Un fonds pour le renforcement général des capacités. Il sera affecté à ce fonds 30% des revenus. Ce fonds viendra en appui aux renforcements des capacités de l’État pour qu’il assume ses compétences régaliennes centrales, élabore des politiques publiques innovantes et largement partagées, délivre des services de qualité, assure une gouvernance démocratique, révise les grilles des salaires et la gestion des carrières. Il relèvera de ce fonds le renforcement des capacités de la société civile et de la compétitivité du secteur privée, y compris l’entreprenariat féminin. Ce fonds appuiera également le fonctionnement des institutions prévues dans la constitution. Ce fonds prendra aussi en charge le remboursement d’une partie de la dette de la Mauritanie. Une portion de ce fonds sera dédiée à la solidarité, en particulier avec l’Afrique, selon plusieurs  modalités différentes, par exemple le financement de la coopération des collectivités transfrontalières.

 

Ces fonds s’inscrivent dans une stratégie globale, celle de préparer la Mauritanie pour en faire un pays compétitif, où il fait bon vivre, à l’horizon 2015, dans le cadre de la mondialisation actuelle. La mise en place de ces fonds nécessitera:

- L’adoption d’une loi organique relative à la gestion transparente des revenus des hydrocarbures

- L’inscription dans la loi de finances de tous les revenus issus du pétrole et leur affectation aux trois fonds.

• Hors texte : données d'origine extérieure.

-- ==== Sys2Proof/Safety.lean ====
section
/-! DEFINITION. What counts as a good state and a safe run: memory, registers and buffers keep their one canonical form, and a
step answers a next state; the frames statements are written in; and when no access of a descriptor has to wait. -/

namespace Sys2Proof

open Machine

/-- The memory is in its one canonical form. -/
abbrev Memory.wf (m : List Host.Cell) : Prop := Canonical memDefault m

/-- The registers are in their one canonical form. -/
abbrev Registers.wf (m : List (Nat × Word)) : Prop := Canonical regReset m

/-- Every sparse map of the state is in its one canonical form, and the poisoned lines rise. -/
structure Machine.State.Wf (s : State) : Prop where
  mem : Memory.wf s.mem
  regs : Registers.wf s.regs
  poison : s.poison.Pairwise (· < ·)
  tb : Canonical word0 s.tb
  vr : Canonical word0 s.vr
  wAct : Canonical word0 s.wAct
  wShd : Canonical word0 s.wShd
  mbx : Canonical mbxDefault s.mbx
  flash : Canonical flashErased s.sm.imgFlash
  journal : Canonical jrErased s.sm.journal

/-- A state whose next step answers a next state. -/
def Safe.steps (s : State) : Prop := ∃ t, step s = .next t

/-- The address of a ring's context (R28, R31). -/
def ringContext (ring : Nat) : Nat := 0x0E0000000000 + 0x1000000 * ringDie ring + 0x10000 + 0x40 * ringLocal ring

/-! ### Answers and frames -/

/-- The command answers a next state, and that state is as `P` says. -/
def Answers (c : Instr) (s : State) (P : State → Prop) : Prop := ∃ t, exec c s = .next t ∧ P t

/-- Registers other than those listed read as before. -/
def RegsBut (as : List Nat) (s t : State) : Prop := ∀ a, regAlias a ∉ as → t.reg a = s.reg a

/-- Nothing changes but the listed registers. -/
def OnlyRegs (as : List Nat) (s t : State) : Prop := { t with regs := s.regs } = s ∧ RegsBut as s t

/-- A function's control register after a request or an end (R66): its state, pend and err as given; its other bits, and
everything beside it, as before. -/
def Switched (ctrl state : Nat) (pend err : Bool) (s t : State) : Prop :=
  OnlyRegs [ctrl] s t ∧ t.fnState ctrl = state ∧ t.flag ctrl 3 = pend ∧ t.flag ctrl 2 = err ∧
  ∀ i, i < 2 ∨ 6 < i → t.flag ctrl i = s.flag ctrl i

/-- A register field set, the register's other bits and everything beside it as before. -/
def FieldSet (a hi lo v : Nat) (s t : State) : Prop :=
  OnlyRegs [a] s t ∧ t.fld a hi lo = v ∧ ∀ i, i < lo ∨ hi < i → t.flag a i = s.flag a i

/-- Nothing changes but the descriptor that carries f's number, which is f afterwards. -/
def FlightSet (f : Flight) (s t : State) : Prop :=
  { t with flights := s.flights } = s ∧ t.flights.map (·.fid) = s.flights.map (·.fid) ∧ t.flight f.fid = some f ∧
  ∀ i, i ≠ f.fid → t.flight i = s.flight i

/-- The descriptor as it is when it has ended with a status and a detail, having touched nothing. -/
def Ended (f : Flight) (status : BitVec 8) (detail : Word) : Flight :=
  { f with phase := .done, res := { Flight.noRes with status := status, detail := detail } }

/-- Of the descriptors, those that `p` holds of end with STEP_ABORTED (0x50), and the others stay. -/
def AbortedIn (p : Flight → Bool) (s t : State) : Prop :=
  t.flights.map (·.fid) = s.flights.map (·.fid) ∧
  ∀ g ∈ t.flights, (g ∈ s.flights ∧ p g = false) ∨ ∃ f ∈ s.flights, p f = true ∧ g = Ended f 0x50 0

/-- The weight registers of an engine pair read +0; those of every other read as before. -/
def WeightsCleared (die ep : Nat) (s t : State) : Prop :=
  ∀ d e r c h, e < 6 → r < 256 → c < 256 → h < 2 →
    lookup word0 t.wAct (cellKey d e r c h) = (if d = die ∧ e = ep then 0 else lookup word0 s.wAct (cellKey d e r c h)) ∧
    lookup word0 t.wShd (cellKey d e r c h) = (if d = die ∧ e = ep then 0 else lookup word0 s.wShd (cellKey d e r c h))

/-- The tile buffers, vector registers and H of an engine pair read +0; those of every other read as before. -/
def BuffersCleared (die ep : Nat) (s t : State) : Prop :=
  (∀ d e b row lane, e < 6 → b < 4 → row < 256 → lane < 256 →
    lookup word0 t.tb (tbKey d e b row lane) = if d = die ∧ e = ep then 0 else lookup word0 s.tb (tbKey d e b row lane)) ∧
  ∀ d e r lane, e < 6 → r < 33 → lane < 256 →
    lookup word0 t.vr (vrKey d e r lane) = if d = die ∧ e = ep then 0 else lookup word0 s.vr (vrKey d e r lane)

/-- The descriptor that a run carries out is done with the run's result, the memory, the poisoned lines and the buffers of the
engine pairs are those the run leaves, and the other descriptors are as before. -/
def RunDone (f : Flight) (x : Run × Nat) (s t : State) : Prop :=
  t.flight f.fid = some { f with phase := .done, res := x.1.result x.2 } ∧ (∀ i, i ≠ f.fid → t.flight i = s.flight i) ∧
  t.mem = x.1.s.mem ∧ t.poison = x.1.s.poison ∧ t.tb = x.1.s.tb ∧ t.vr = x.1.s.vr ∧ t.wAct = x.1.s.wAct

/-- The run meets no fault that stops its unit and waits for nothing outside the module. -/
def Served (x : Run × Nat) : Prop := x.1.stop = false ∧ x.1.far = [] ∧ x.1.ext = []

/-- A started descriptor of a class, whose turn it is at its unit (R113, R129). -/
def Started (c : Nat) (f : Flight) (s : State) : Prop :=
  s.flight f.fid = some f ∧ f.phase = .started ∧ hGang f.target = false ∧ dClass f.desc = c ∧ s.held f = false

/-- Every byte outside the n bytes from `lo` reads as before, to every coherent requester (R22). -/
def BytesBut (lo n : Nat) (s t : State) : Prop := ∀ a, a < lo ∨ lo + n ≤ a → t.byte a = s.byte a

/-- A good routed frame of a type, received on a port that is up, has reached its end, and its flow takes it (R326, R330). -/
def Delivered (port type : Nat) (f : Frame) (s : State) : Prop :=
  s.portUp port = true ∧ f.type = type ∧ frameGood f = true ∧ f.hop f.hp = 63 ∧ f.dst = s.moduleId ∧ s.flowLive f.flow = true

/-- The frame has been handed to a port: it waits there for credits, or has left. -/
def Handed (port : Nat) (f : Frame) (t : State) : Prop := (∃ x ∈ t.fab.txq, x.port = port ∧ x.frame = f) ∨ .frame port f ∈ t.out

/-- No gang of this module waits for reports of its members. -/
def NoGangWaits (s : State) : Prop := ∀ g ∈ s.flights, hGang g.target = true → g.running = false ∨ g.remote.isSome = true

/-- The port the frames of a flow leave on (R326). -/
def portOf (s : State) (flow : Nat) : Nat := s.flowRoute flow % 64

end Sys2Proof
end

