/-- R375, R377 and R379-R381 with the registers of R395. Which transactions a failed pair answers with COURSE_LOST is open (log
entry 92); that eight replays of a flit are counted and the next failure retrains the pair is log entry 91; the cycle between
OFF and a latched ENABLING is log entry 27. R383 and R387 with the registers of R396 and R397; the alert is bit 0 of R453's
PW_ALERT. That a source which appears by a CP_REF write qualifies as its operand says, and one that the write leaves keeps its
state, is the model's reading (log entry 93), as is how a source is judged between two notices (log entry 154). -/
def Obligations.CoursesAndClocksFollowR379 : Prop :=
  (
  ∀ (s : State) (die pair : Nat), die < 40 ∧ pair < 16 ∨ 88 ≤ die ∧ die < 98 ∧ pair < 4 → s.dieDown die = false →
    let ctrl := Reg.cpCtrl die pair
    let st := Reg.cpStatus die pair
    let flt := Reg.cpFault die pair
    let state := s.fnState ctrl
    let link := s.fld st 11 8
    let same (t : State) : Prop := t.mem = s.mem ∧ t.poison = s.poison ∧ t.flights.map (·.fid) = s.flights.map (·.fid)
    let asm : BitVec 18 := BitVec.ofNat 18 (s.fld (Reg.cpRxAsm die pair) 17 0)
    let bad (m : BitVec 18) : Nat := ((List.range 18).filter (fun i => m.getLsbD i)).length
    let width (m : BitVec 18) (ck : Bool) : Nat := if ck = false ∨ 10 < bad m then 0 else if bad m ≤ 2 then 1 else 2
    let ends := pairEnds die pair
    let far (r : LaneResult) : BitVec 18 := match peerPair die pair with
      | some (d, q) => BitVec.ofNat 18 (s.fld (Reg.cpRxAsm d q) 17 0) ||| r.peerMap
      | none => r.peerMap
    let runs (r : LaneResult) : Prop := width (asm ||| r.newBad) r.ckOk ≠ 0 ∧ width (far r) r.peerOk ≠ 0
    let mapped (r : LaneResult) (t : State) : Prop :=
      t.reg (Reg.cpRxNew die pair) = (r.newBad &&& ~~~ asm).setWidth 32 ∧
          t.reg (Reg.cpRxBad die pair) = (asm ||| r.newBad).setWidth 32 ∧
      t.reg (Reg.cpTxBad die pair) = (far r).setWidth 32 ∧ t.fld st 4 0 = bad (asm ||| r.newBad) ∧
      t.fld st 19 16 = width (asm ||| r.newBad) r.ckOk ∧ t.fld st 23 20 = width (far r) r.peerOk ∧
      ∀ d q, peerPair die pair = some (d, q) → t.reg (Reg.cpRxBad d q) = (far r).setWidth 32 ∧
        t.reg (Reg.cpTxBad d q) = (asm ||| r.newBad).setWidth 32
    let failed (r : LaneResult) (t : State) (e : Nat × Nat) : Prop := t.fnState (Reg.cpCtrl e.1 e.2) = 0 ∧
      t.flag (Reg.cpCtrl e.1 e.2) 2 = true ∧ t.fld (Reg.cpStatus e.1 e.2) 11 8 = 5 ∧
      t.reg (Reg.cpFault e.1 e.2) = if r.ckOk = true ∧ r.peerOk = true then 2 else 1
    let regsOf (e : Nat × Nat) : List Nat := [Reg.cpCtrl e.1 e.2, Reg.cpStatus e.1 e.2, Reg.cpFault e.1 e.2, Reg.cpRxNew e.1 e.2,
      Reg.cpRxBad e.1 e.2, Reg.cpTxBad e.1 e.2]
    let retrained (t : State) : Prop := ∀ e ∈ ends, s.pairOn e.1 e.2 = true → t.fld (Reg.cpStatus e.1 e.2) 11 8 = 2
    (pairAttached die pair = true → Answers (.coursePairEnable die pair) s (fun t =>
      if state = 0 then RegsBut [ctrl, st, flt] s t ∧ { t with regs := s.regs } = s ∧ t.fnState ctrl = 1 ∧ t.flag ctrl 2 = false ∧
        t.flag ctrl 3 = false ∧ t.fld st 11 8 = 2 ∧ t.reg flt = 0
      else Switched ctrl state (s.flag ctrl 3 || state == 3) false s t)) ∧
    Answers (.coursePairDisable die pair) s (Switched ctrl (if state = 1 ∨ state = 2 then 3 else state)
      (s.flag ctrl 3 && state != 3) (s.flag ctrl 2) s) ∧
    (state = 1 →
      Answers (.courseTrainingTimeout die pair) s (fun t => same t ∧ RegsBut [ctrl, st, flt] s t ∧ t.fnState ctrl = 0 ∧
        t.flag ctrl 2 = true ∧ t.reg flt = 5 ∧ t.fld st 11 8 = 1 ∧ t.fld st 19 16 = 0 ∧ t.fld st 23 20 = 0) ∧
      (s.training die pair = true → ∀ r : LaneResult, Answers (.courseEnablingDone die pair r) s (fun t => same t ∧ mapped r t ∧
        (runs r → ∀ e ∈ ends, t.fnState (Reg.cpCtrl e.1 e.2) = 2 ∧ t.fld (Reg.cpStatus e.1 e.2) 11 8 = 3 ∧
          t.flag (Reg.cpCtrl e.1 e.2) 2 = s.flag (Reg.cpCtrl e.1 e.2) 2) ∧
        (¬ runs r → ∀ e ∈ ends, failed r t e) ∧ t.flights = s.flights ∧ RegsBut (ends.flatMap regsOf) s t)) ∧
      (s.training die pair = false → ∀ r : LaneResult, Answers (.courseEnablingDone die pair r) s (fun t => t = s))) ∧
    (state = 2 → link = 3 →
      (∀ flit, Answers (.courseFlitReplay die pair flit) s (fun t => same t ∧
        if s.replays die pair flit < 8 then RegsBut [Reg.cpRetry die pair] s t ∧
            t.replays die pair flit = s.replays die pair flit + 1 ∧
          (t.reg (Reg.cpRetry die pair)).toNat = min ((s.reg (Reg.cpRetry die pair)).toNat + 1) 0xFFFFFFFF
        else RegsBut (flt :: ends.map (fun e => Reg.cpStatus e.1 e.2)) s t ∧ retrained t ∧ t.reg flt = 3 ∧ t.courses = s.courses)) ∧
      Answers (.courseRetrain die pair) s (fun t => OnlyRegs (ends.map (fun e => Reg.cpStatus e.1 e.2)) s t ∧ retrained t)) ∧
    (state = 2 → link = 2 → ∀ r : LaneResult, Answers (.courseRetrainDone die pair r) s (fun t => same t ∧ mapped r t ∧
      (∀ e ∈ ends, s.pairOn e.1 e.2 = true →
        (runs r → t.fnState (Reg.cpCtrl e.1 e.2) = 2 ∧ t.fld (Reg.cpStatus e.1 e.2) 11 8 = 3 ∧ t.reg (Reg.cpFault e.1 e.2) = 0) ∧
        (¬ runs r → failed r t e)) ∧ (runs r → t.flights = s.flights ∧ RegsBut (ends.flatMap regsOf) s t) ∧
      ∀ flit, t.replays die pair flit = 0)) ∧
    (state = 3 → link ≠ 4 → Answers (.courseDisablingDone die pair) s (fun t => same t ∧
      t.fnState ctrl = 0 ∧ t.flag ctrl 3 = s.flag ctrl 3 ∧ t.fld st 19 16 = 0 ∧ t.fld st 23 20 = 0 ∧
      t.fld st 11 8 = 1 ∧ (∀ flit, t.replays die pair flit = 0) ∧
      ((∀ f ∈ s.flights, f.issued = false) → s.fab.unacked = [] → RegsBut [ctrl, st] s t ∧ t.flights = s.flights)))) ∧
  (
  (∀ (s : State) (die : Nat), die < 40 ∨ 88 ≤ die ∧ die < 98 → s.dieDown die = false →
    let r := Reg.cpRef die
    let use := s.fld r 17 16
    let choose (t : State) : Nat := if t.primOk die = true ∧ (use = 0 ∨ use = 1 ∧ t.secOk die = false) then 0
      else if t.secOk die = true then 1 else 2
    let on (v : Nat) (sw hold : Bool) (t : State) : Prop := RegsBut [r] s t ∧ t.mem = s.mem ∧ t.flights = s.flights ∧
      t.fld r 17 16 = v ∧ t.flag r 18 = (sw || (v != use && v != 2)) ∧ t.flag r 19 = (hold || (v != use && v == 2))
    let judged (p q mayP mayQ : Bool) (t : State) : Prop := (p = true → t.primOk die = true) ∧ (q = true → t.secOk die = true) ∧
      (t.primOk die = true → p = true ∨ use = 1 ∧ q = false ∧ mayP = true) ∧
      (t.secOk die = true → q = true ∨ use = 0 ∧ p = false ∧ mayQ = true)
    (use < 3 → ∀ secondary : Bool, let p := s.primOk die && secondary
      let q := s.secOk die && !secondary
      Answers (.refSourceLost die secondary) s (fun t => on (choose t) (s.flag r 18) (s.flag r 19) t ∧
        judged p q (s.flag r 4 && s.goodSource die (s.primPair die)) (s.flag r 12 && s.goodSource die (s.secPair die)) t ∧
        t.fld r 4 0 = s.fld r 4 0 ∧ t.fld r 12 8 = s.fld r 12 8)) ∧
    (∀ secondary : Bool, Answers (.refSourceLost die secondary true) s (fun t => on 2 (s.flag r 18) (s.flag r 19) t ∧
      t.primOk die = false ∧ t.secOk die = false ∧ t.fld r 4 0 = s.fld r 4 0 ∧ t.fld r 12 8 = s.fld r 12 8)) ∧
    (s.flag r 4 = true → s.goodSource die (s.primPair die) = true →
      Answers (.refPrimaryReturn die) s (fun t => on 0 (s.flag r 18) (s.flag r 19) t ∧ t.primOk die = true ∧
        t.secOk die = s.secOk die ∧ t.fld r 4 0 = s.fld r 4 0 ∧ t.fld r 12 8 = s.fld r 12 8)) ∧
    (use < 3 → ∀ (v : Word) (pq sq : Bool), let good := s.goodSource die (wfld v 11 8)
      let goodP := s.goodSource die (wfld v 3 0)
      let p := v.getLsbD 4 && (if wfld v 4 0 = s.fld r 4 0 then (s.refQual die).1 else pq) && goodP
      let q := v.getLsbD 12 && (if wfld v 12 8 = s.fld r 12 8 then (s.refQual die).2 else sq) && good
      Answers (.cpRefWrite die v pq sq) s (fun t => judged p q (v.getLsbD 4 && goodP) (v.getLsbD 12 && good) t ∧
        on (choose t) (s.flag r 18 && !v.getLsbD 18) (s.flag r 19 && !v.getLsbD 19) t ∧
        t.fld r 4 0 = wfld v 4 0 ∧ t.fld r 12 8 = wfld v 12 8))) ∧
  (∀ s : State, s.pins.powered = true →
    Answers (.refclkCheck true) s (fun t => { t with regs := s.regs, flog := s.flog } = s ∧
      RegsBut [Reg.tdRef, Reg.pwAlert, Reg.pwPins] s t ∧ t.fld Reg.tdRef 3 1 = 7 ∧ t.flag Reg.tdRef 0 = s.flag Reg.tdRef 0 ∧
      t.reg Reg.pwAlert = s.reg Reg.pwAlert ||| 1 ∧ t.flag Reg.pwPins 4 = true ∧
      t.flog = if s.flag Reg.tdRef 3 = true then s.flog else s.flog ++ [logEntry 99 .refclkBad 0 0]) ∧
    Answers (.refclkCheck false) s (FieldSet Reg.tdRef 3 3 0 s) ∧
    (s.flag Reg.tdRef 3 = false → Answers .refclkRelock s (fun t => OnlyRegs [Reg.tdRef] s t ∧ t.flag Reg.tdRef 0 = true ∧
      t.fld Reg.tdRef 3 2 = 0 ∧ t.flag Reg.tdRef 1 = s.flag Reg.tdRef 1))))

/-- R384 and R390-R394 with the registers of R397; the model's readings are that a lost die's registers read their reset values
at once (log entry 95), that TD_START writes the sources of every die in reset and enables both (log entry 94), that a
readmitted die's stack and working memory read 0 (log entry 140), and that the routes to a lost die go with DIE_LOSS_ANSWER (log
entry 177). -/
def Obligations.DiesFollowR392 : Prop :=
  (∀ (s : State) (die : Nat), ringBearing die = true →
    let td := Reg.tdDie die
    let lost (reason : Nat) (t : State) : Prop := t.dieState die = 3 ∧ t.fld td 7 4 = reason ∧ t.flag Reg.tdLoss 31 = true ∧
      (isCd die = true → ∀ d ∈ attachedDies die, s.losable d = true → t.dieState d = 3 ∧ t.fld (Reg.tdDie d) 7 4 = 3) ∧
      (∀ f ∈ t.flights, (f.parent = none → f.remote = none → ringDie f.ring ≠ die) ∧
        ((if hGang f.target = true then gangHome (hGangNo f.target) else hDie f.target) = die → f.executing = false ∧
          (f ∈ s.flights ∨ f.phase = .done ∧ f.res.status = BitVec.ofNat 8 stDieLost ∧ f.res.detail = BitVec.ofNat 32 die))) ∧
      (∀ c ∈ t.host.copies, agentDie c.agent ≠ die) ∧ (∃ l ∈ t.losses, l.die = die) ∧
      (∀ a, Reg.setupBase die ≤ a → a < Reg.setupBase (die + 1) → t.reg a = regReset a) ∧
      ∀ p ∈ pairsTo die, t.dieState p.1 ≠ 3 →
        let c := Reg.cpCtrl p.1 p.2
        if s.fnState c = 0 then t.fnState c = 0
        else if s.fnState c = 1 then t.fnState c = 0 ∧ t.flag c 2 = true ∧ t.reg (Reg.cpFault p.1 p.2) = 4
        else t.fnState c = 3 ∧ t.fld (Reg.cpStatus p.1 p.2) 11 8 = 4
    (s.dieState die = 2 ∨ s.dieState die = 4 → Answers (.dieClockLost die) s (lost 1)) ∧
    (s.dieState die = 1 ∨ s.dieState die = 2 ∨ s.dieState die = 4 → Answers (.dieReset die) s (lost 2)) ∧
    (∀ l, s.losses.find? (fun l => decide (l.die = die)) = some l → Answers (.dieLossAnswer die) s (fun t =>
      t.losses = s.losses.erase l ∧
      (∀ fid ∈ l.fids, ∀ f, s.flight fid = some f → f.issued = true → f.res.uses.contains die = true →
        f.res.status.toNat < stDieLost → ∃ g, t.flight fid = some g ∧ g.res.status = BitVec.ofNat 8 stDieLost ∧
          g.res.detail = BitVec.ofNat 32 die ∧
          (f.phase = .done → dClass f.desc / 16 ≠ 1 → dClass f.desc ≠ 0x40 → g.phase = .done)) ∧
      (∀ x v, x ∈ s.runningCds → v < 2 → t.flag (Reg.dcRoute x die v) 31 = false) ∧
      ∀ p ∈ pairsTo die, s.fnState (Reg.cpCtrl p.1 p.2) = 3 → s.fld (Reg.cpStatus p.1 p.2) 11 8 = 4 →
        t.fnState (Reg.cpCtrl p.1 p.2) = 0 ∧ t.flag (Reg.cpCtrl p.1 p.2) 3 = s.flag (Reg.cpCtrl p.1 p.2) 3)) ∧
    (s.dieState die = 3 → Answers (.dieReadmit die) s (FieldSet td 11 8 4 s)) ∧
    (s.dieState die = 4 →
      Answers (.dieReadmitDone die false) s (fun t => RegsBut (td :: (List.range 40).map Reg.pwDieStatus) s t ∧
        t.mem = s.mem ∧ t.flights = s.flights ∧ t.dieState die = 3 ∧ t.fld td 7 4 = 4) ∧
      Answers (.dieReadmitDone die true) s (fun t => t.dieState die = 2 ∧ t.fld td 7 4 = 0 ∧ t.flights = s.flights ∧
        (isCd die = true → ∀ a, if 0x2000000000 * die ≤ a ∧ a < 0x2000000000 * die + 0x1800000000
          then (a < 0x2000000000 * die + 0x17FFC00000 → t.memByte a = 0) ∧ t.linePoisoned (a / 64) = false
          else if 0x0C0000000000 + 0x100000000 * die ≤ a ∧ a < 0x0C0000000000 + 0x100000000 * die + 0x8000000
          then t.memByte a = 0 ∧ t.linePoisoned (a / 64) = false
          else t.memByte a = s.memByte a ∧ t.linePoisoned (a / 64) = s.linePoisoned (a / 64)) ∧
        (isIo die = true → t.mem = s.mem ∧ t.poison = s.poison)))) ∧
  (∀ s : State, Answers .tdStart s (fun t => t.mem = s.mem ∧ t.flights = s.flights ∧
    (∀ a, (∀ d, d < 98 → refDie d = true → s.dieState d = 1 → a ≠ Reg.cpRef d) → t.reg a = s.reg a) ∧
    ∀ d, d < 98 → refDie d = true → s.dieState d = 1 → let r := Reg.cpRef d
      t.flag r 4 = true ∧ t.flag r 12 = true ∧ t.fld r 3 0 = (if isIo d = true then 0 else 8) ∧
      t.fld r 11 8 = if isIo d = true then 1 else if d % 8 < 7 then 4 else 12))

- L’adoption d’un code des collectivités locales accordant des compétences élargies et des ressources concomitantes aux collectivités territoriales et aux villages

- La création d’un ministère chargé du développement local et des collectivités territoriales


[1] Un tel dispositif de planification au niveau du village et de transfert de ressources est en cours de mise en œuvre dans 10 wilayas de la Mauritanie par le Projet de Développement Rural Communautaire du Ministère du Développement Rural, sur financement de la Banque mondiale.  Il est fondé de grands espoirs sur ce projet dont les premières activités produisent des effets notables.